> Your goal:
Keep to one stretch of the data below, the lines from the one with "of its own effect" up to and including the one with "s.part.selector? j.panel = some", and return that stretch exactly.

[Stored data]
== Segment start ==

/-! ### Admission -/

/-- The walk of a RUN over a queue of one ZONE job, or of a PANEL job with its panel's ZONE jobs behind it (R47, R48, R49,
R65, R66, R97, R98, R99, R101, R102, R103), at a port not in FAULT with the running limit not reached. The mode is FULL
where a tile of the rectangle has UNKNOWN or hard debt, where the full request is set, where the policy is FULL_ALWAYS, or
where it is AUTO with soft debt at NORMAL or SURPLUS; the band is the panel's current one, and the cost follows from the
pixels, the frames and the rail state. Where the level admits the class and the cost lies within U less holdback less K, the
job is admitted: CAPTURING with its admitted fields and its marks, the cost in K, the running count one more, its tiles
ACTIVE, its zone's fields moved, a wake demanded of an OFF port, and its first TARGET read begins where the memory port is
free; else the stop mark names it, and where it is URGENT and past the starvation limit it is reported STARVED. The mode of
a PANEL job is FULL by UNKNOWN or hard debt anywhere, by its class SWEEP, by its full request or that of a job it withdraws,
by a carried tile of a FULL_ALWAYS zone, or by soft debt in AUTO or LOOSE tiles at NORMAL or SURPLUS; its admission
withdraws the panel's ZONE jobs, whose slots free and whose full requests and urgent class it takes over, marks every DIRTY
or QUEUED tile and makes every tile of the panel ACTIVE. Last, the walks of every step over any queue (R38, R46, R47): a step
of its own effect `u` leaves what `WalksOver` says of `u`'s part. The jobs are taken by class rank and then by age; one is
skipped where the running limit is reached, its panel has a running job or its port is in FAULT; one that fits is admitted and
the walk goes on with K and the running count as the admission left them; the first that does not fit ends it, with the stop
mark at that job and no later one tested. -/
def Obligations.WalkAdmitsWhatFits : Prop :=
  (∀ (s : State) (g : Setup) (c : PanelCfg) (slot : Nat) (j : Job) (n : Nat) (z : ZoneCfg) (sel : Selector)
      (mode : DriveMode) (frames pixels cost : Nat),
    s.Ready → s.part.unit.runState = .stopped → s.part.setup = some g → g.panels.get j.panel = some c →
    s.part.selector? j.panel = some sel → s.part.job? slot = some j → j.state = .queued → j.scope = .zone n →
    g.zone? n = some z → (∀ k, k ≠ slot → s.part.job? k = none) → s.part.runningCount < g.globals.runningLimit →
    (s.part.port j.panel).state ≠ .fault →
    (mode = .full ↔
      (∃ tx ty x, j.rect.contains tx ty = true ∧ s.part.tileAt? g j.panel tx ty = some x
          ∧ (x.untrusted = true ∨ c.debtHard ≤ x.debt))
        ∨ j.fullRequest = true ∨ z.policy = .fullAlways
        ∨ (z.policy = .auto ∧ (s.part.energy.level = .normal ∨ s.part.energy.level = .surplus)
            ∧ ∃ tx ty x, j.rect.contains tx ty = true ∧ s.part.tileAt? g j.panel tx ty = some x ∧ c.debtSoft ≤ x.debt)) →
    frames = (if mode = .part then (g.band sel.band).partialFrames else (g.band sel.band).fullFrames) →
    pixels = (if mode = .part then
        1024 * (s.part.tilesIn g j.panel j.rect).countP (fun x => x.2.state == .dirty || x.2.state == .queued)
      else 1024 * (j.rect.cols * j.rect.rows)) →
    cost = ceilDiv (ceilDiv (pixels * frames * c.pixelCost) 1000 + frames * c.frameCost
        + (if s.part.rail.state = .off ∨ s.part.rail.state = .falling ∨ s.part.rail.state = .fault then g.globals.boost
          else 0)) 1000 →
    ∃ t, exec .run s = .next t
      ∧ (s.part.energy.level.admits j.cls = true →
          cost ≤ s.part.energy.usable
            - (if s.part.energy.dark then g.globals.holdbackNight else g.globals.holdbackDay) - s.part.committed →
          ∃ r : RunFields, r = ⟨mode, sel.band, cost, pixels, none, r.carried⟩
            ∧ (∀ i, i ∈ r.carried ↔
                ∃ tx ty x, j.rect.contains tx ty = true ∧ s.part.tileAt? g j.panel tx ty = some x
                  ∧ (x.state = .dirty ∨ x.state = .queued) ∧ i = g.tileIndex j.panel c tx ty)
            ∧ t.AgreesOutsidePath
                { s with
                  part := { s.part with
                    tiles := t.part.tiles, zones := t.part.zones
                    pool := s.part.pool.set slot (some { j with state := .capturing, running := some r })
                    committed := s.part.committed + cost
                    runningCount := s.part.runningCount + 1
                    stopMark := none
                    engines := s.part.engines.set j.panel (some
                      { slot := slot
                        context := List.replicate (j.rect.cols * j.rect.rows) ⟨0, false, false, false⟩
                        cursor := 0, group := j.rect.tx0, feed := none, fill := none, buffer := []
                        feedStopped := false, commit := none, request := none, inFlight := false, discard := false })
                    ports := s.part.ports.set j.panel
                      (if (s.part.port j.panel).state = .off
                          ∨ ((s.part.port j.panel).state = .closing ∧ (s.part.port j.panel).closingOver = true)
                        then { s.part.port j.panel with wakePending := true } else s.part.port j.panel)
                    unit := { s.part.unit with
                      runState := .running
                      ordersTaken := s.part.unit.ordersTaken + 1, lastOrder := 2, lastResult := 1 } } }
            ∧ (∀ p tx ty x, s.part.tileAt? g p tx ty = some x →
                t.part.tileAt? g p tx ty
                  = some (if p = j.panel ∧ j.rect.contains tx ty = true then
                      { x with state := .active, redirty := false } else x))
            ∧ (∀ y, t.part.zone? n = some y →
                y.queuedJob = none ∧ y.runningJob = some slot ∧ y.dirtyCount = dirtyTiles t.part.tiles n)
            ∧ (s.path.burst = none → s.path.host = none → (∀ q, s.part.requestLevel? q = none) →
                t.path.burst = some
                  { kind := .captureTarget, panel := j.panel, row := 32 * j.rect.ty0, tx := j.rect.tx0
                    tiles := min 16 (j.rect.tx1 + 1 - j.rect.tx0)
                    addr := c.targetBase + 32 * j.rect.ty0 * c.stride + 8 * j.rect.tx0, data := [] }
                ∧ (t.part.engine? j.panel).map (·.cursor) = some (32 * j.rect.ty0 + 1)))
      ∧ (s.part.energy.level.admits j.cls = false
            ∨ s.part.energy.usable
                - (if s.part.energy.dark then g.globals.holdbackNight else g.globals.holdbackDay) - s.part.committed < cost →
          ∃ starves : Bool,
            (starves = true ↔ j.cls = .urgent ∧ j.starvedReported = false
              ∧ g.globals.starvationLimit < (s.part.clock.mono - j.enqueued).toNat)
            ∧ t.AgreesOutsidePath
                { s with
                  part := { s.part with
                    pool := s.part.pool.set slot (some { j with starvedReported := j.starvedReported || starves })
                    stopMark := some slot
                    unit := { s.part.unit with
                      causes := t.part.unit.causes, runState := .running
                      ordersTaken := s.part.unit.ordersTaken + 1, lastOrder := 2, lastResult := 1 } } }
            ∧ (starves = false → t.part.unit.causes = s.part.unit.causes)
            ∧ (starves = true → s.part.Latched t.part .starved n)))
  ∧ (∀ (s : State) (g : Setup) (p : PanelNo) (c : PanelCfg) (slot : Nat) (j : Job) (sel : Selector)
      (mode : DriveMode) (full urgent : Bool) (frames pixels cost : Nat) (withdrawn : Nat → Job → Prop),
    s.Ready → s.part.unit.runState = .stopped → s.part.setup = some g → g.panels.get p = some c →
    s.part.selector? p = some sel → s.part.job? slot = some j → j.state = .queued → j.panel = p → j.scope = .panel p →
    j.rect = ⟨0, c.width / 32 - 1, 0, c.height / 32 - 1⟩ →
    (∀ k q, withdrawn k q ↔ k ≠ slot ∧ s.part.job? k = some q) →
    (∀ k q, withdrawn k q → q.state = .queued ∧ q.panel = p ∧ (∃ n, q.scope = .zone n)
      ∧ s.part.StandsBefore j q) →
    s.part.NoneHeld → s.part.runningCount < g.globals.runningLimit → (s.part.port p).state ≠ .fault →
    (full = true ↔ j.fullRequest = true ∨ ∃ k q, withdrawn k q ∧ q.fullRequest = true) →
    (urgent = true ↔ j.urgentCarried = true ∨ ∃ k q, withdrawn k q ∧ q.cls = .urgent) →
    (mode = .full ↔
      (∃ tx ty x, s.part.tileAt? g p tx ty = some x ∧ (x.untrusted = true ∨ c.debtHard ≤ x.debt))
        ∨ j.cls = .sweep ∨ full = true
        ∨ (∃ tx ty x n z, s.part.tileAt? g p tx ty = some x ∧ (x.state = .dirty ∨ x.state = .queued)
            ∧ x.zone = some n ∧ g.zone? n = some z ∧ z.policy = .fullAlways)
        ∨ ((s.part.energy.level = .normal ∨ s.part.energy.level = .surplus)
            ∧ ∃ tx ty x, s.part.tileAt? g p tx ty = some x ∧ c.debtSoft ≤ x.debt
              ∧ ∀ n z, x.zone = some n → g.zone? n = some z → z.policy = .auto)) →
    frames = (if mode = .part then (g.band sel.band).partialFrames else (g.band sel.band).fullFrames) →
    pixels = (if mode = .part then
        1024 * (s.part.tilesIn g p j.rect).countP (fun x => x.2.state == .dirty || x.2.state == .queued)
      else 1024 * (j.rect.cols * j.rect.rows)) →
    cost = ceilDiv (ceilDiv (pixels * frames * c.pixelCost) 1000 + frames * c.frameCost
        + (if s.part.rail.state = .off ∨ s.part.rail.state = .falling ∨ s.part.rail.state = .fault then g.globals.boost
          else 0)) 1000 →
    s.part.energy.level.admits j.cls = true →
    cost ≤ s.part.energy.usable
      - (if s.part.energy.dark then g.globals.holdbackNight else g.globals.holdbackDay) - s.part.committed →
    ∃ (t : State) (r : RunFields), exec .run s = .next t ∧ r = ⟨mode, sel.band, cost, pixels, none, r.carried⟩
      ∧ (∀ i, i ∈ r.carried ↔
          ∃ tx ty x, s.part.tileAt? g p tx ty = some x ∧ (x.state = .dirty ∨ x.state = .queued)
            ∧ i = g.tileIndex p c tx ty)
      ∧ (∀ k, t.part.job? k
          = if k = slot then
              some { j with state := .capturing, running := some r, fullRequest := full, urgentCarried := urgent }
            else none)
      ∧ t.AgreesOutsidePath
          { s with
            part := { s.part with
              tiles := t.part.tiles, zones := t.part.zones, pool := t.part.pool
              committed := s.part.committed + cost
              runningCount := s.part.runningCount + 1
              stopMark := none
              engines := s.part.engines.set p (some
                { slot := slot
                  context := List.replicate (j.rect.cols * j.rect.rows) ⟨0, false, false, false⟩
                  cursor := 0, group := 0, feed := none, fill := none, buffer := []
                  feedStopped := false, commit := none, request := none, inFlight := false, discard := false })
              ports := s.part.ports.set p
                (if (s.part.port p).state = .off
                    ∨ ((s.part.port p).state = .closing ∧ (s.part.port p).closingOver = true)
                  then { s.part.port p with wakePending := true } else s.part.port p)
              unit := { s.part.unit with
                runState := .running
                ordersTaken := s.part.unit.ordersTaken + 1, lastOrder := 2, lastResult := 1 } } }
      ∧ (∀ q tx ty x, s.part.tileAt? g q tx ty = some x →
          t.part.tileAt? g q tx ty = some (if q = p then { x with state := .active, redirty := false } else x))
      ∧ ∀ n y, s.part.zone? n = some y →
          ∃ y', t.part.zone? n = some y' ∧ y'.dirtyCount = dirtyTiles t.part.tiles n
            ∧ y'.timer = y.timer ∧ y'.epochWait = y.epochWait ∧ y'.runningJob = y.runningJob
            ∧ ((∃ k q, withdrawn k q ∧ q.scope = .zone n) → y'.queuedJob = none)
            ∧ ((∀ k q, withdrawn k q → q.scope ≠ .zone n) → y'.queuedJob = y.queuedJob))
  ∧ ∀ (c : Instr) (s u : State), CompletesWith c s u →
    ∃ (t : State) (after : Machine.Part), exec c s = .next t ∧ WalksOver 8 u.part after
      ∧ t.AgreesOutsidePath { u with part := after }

== Segment end ==

> Result for this exercise:
of its own effect `u` leaves what `WalksOver` says of `u`'s part. The jobs are taken by class rank and then by age; one is
skipped where the running limit is reached, its panel has a running job or its port is in FAULT; one that fits is admitted and
the walk goes on with K and the running count as the admission left them; the first that does not fit ends it, with the stop
mark at that job and no later one tested. -/
def Obligations.WalkAdmitsWhatFits : Prop :=
  (∀ (s : State) (g : Setup) (c : PanelCfg) (slot : Nat) (j : Job) (n : Nat) (z : ZoneCfg) (sel : Selector)
      (mode : DriveMode) (frames pixels cost : Nat),
    s.Ready → s.part.unit.runState = .stopped → s.part.setup = some g → g.panels.get j.panel = some c →
    s.part.selector? j.panel = some sel → s.part.job? slot = some j → j.state = .queued → j.scope = .zone n →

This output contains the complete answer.